The GraphicsMagick commands could looks like this:
# Transform to RGB color space with one color - steps from 1 to 4
/usr/bin/env gm convert - -strip +matte -colorspace RGB -colors 1 -compress none miff:-
# Resize image to 1x1 - step 5
/usr/bin/env gm convert miff:- -resize 1!x1 -compress none miff:-
GraphicsMagick as a computational engine
Here’s why we use GraphicsMagick as a calculator. We’ve already mentioned that several image transformations can be applied to an image in one request on Image API.
Sometimes a front-end application needs to process more operations in one call. It needs to resize image → crop → stick overlay - everything - while preserving aspect ratio in the resize step, and the app specifies only the required width.
Resize and crop is done in one step, so we need to know what the image’s height would be after resizing in order to adjust crop parameters properly. We can’t compute it in python due to different approach to rounding - we need to use the same kind of rounding as GraphicsMagick.

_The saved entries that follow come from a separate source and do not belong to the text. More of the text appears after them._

-- ==== Sys2Proof/Machine/Bytes.lean ====
section
/-! DEFINITION. Byte strings and byte orders (00_scope.md rule R10, 20_memory.md rule R65): concatenation,
zeros, big- and little-endian encodings and their inverses. -/

namespace Sys2Proof.Machine

/-- Concatenation, left operand at the lower indices (R10). -/
def Bytes.append {m n : Nat} (a : Bytes m) (b : Bytes n) : Bytes (m + n) :=
  ⟨a.data ++ b.data, by rw [List.length_append, a.size, b.size]⟩

/-- `zeros(n)` (R10). -/
def zeros (n : Nat) : Bytes n :=
  ⟨List.replicate n 0, List.length_replicate⟩

/-- The first `n` bytes of a list, filled up with zeros where it is shorter. Used where the list has `n` bytes
or more, so that nothing is filled up. -/
def firstBytes (n : Nat) (l : List Byte) : Bytes n :=
  ⟨(l ++ List.replicate n 0).take n, by simp⟩

/-- The `n` bytes `f 0 .. f (n-1)`. -/
def tabulate (n : Nat) (f : Nat → Byte) : Bytes n :=
  ⟨(List.range n).map f, by simp⟩

/-- The `n` low bytes of `v`, most significant first. -/
def beBytes : Nat → Nat → List Byte
  | 0, _ => []
  | n + 1, v => BitVec.ofNat 8 (v / 256 ^ n) :: beBytes n v

/-- The `n` low bytes of `v`, least significant first. -/
def leBytes : Nat → Nat → List Byte
  | 0, _ => []
  | n + 1, v => BitVec.ofNat 8 v :: leBytes n (v / 256)

theorem beBytes_length (n v : Nat) : (beBytes n v).length = n := by
  induction n with
  | zero => rfl
  | succ n ih => simp [beBytes, ih]

theorem leBytes_length (n v : Nat) : (leBytes n v).length = n := by
  induction n generalizing v with
  | zero => rfl
  | succ n ih => simp [leBytes, ih]

/-- The integer a big-endian byte string stands for. -/
def beValue (l : List Byte) : Nat :=
  l.foldl (fun acc b => acc * 256 + b.toNat) 0

/-- The integer a little-endian byte string stands for. -/
def leValue : List Byte → Nat
  | [] => 0
  | b :: l => b.toNat + 256 * leValue l

/-- `be32(v)` (R10). -/
def be32 (v : Word32) : Bytes 4 :=
  ⟨beBytes 4 v.toNat, beBytes_length 4 _⟩

/-- `be64(v)` (R10). -/
def be64 (v : Word64) : Bytes 8 :=
  ⟨beBytes 8 v.toNat, beBytes_length 8 _⟩

/-- `le32(v)` (R10). -/
def le32 (v : Word32) : Bytes 4 :=
  ⟨leBytes 4 v.toNat, leBytes_length 4 _⟩

/-- `from_be64(s)` (R10). -/
def fromBe64 (l : List Byte) : Word64 :=
  BitVec.ofNat 64 (beValue l)

/-- `from_le32(s)` (R10). -/
def fromLe32 (l : List Byte) : Word32 :=
  BitVec.ofNat 32 (leValue l)

/-- The first `n` 64-bit big-endian words of a byte string (R130). -/
def beWords : Nat → List Byte → List Word64
  | 0, _ => []
  | n + 1, l => fromBe64 (l.take 8) :: beWords n (l.drop 8)

/-- The first `n` 32-bit little-endian words of a byte string (R190). -/
def leWords : Nat → List Byte → List Word32
  | 0, _ => []
  | n + 1, l => fromLe32 (l.take 4) :: leWords n (l.drop 4)

end Sys2Proof.Machine
end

So, we prepare an empty canvas with the original dimensions of the input image, try to resize, and find out the new dimensions.

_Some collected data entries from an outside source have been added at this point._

-- ==== Sys2Proof/WellFormed.lean ====
section
/-! DEFINITION. Which command words, instructions and host actions exist (30_encoding.md rules R91, R97,
R101). An instruction has no operand (R92), so every `Instr` is well formed; the checks are on words and
on host actions. -/

namespace Sys2Proof

/-- An instruction of format `Z` has no operand field that could hold an illegal value (R91, R92). -/
def Instr.wf (i : Instr) : Bool :=
  opcodeOf i != 0

/-- A command word of format `Z` has its field `zero`, bits 31:8, equal to 0 (R91). -/
def wordHasFormatZ (w : Word32) : Bool :=
  w.extractLsb' 8 24 == 0

/-- A host action is one of R101's for a unit with `nctx` contexts and `memSize` bytes: the context
exists (R21), a written value fits the register's width (R24), a memory access lies in `Mem` (R81). -/
def HostAction.wf (nctx memSize : Nat) : HostAction → Bool
  | .cmd k _ => k < nctx
  | .wr k n v =>
    k < nctx && (match regOfNumber n with
      | .ctx r => v.toNat < 2 ^ widthOf r
      | .global _ => true
      | .unmapped => true)
  | .rd k _ => k < nctx
  | .rdGlobal _ => true
  | .mw addr bytes => addr + bytes.length ≤ memSize
  | .mr addr n => addr + n ≤ memSize
  | .reset _ => true

end Sys2Proof
end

This trick can be done like this:
# Resize empty canvas
/usr/bin/env gm convert -size ${IMAGE_WIDTH}x${IMAGE_HEIGHT} xc:none -monochrome -resize ${NEW_IMAGE_WIDTH:-}${FORCE}x${NEW_IMAGE_HEIGHT:-} -compress none miff:-
# Get new image properties
/usr/bin/env gm identify -verbose -format %m:%w:%h -
Conclusion
The image API helps our front-end teams with basic image transformations without the need to upload the different variants of images to our CMS. Our content teams can mark images with overlays without having to use an image editor to burn in an overlay and then upload a new image.
Image API currently works with an image library containing more than 300,000 images, and growing. Transforming images on-the-fly is quite costly, therefore every variant of a given image is computed only once and then cached on a CDN with an 85% cache hit ratio.
The last (but certainly not least) advantage of our in-house solution is the cost savings. Commercial services providing the same functionalities usually have payment models that consist of a fee for every single transformation. Ours has a semi-fixed cost, as we’re caching the images on the CDN and the network traffic is almost negligible. Finally, it is easy to maintain, since it has small codebase of less than 1000 lines.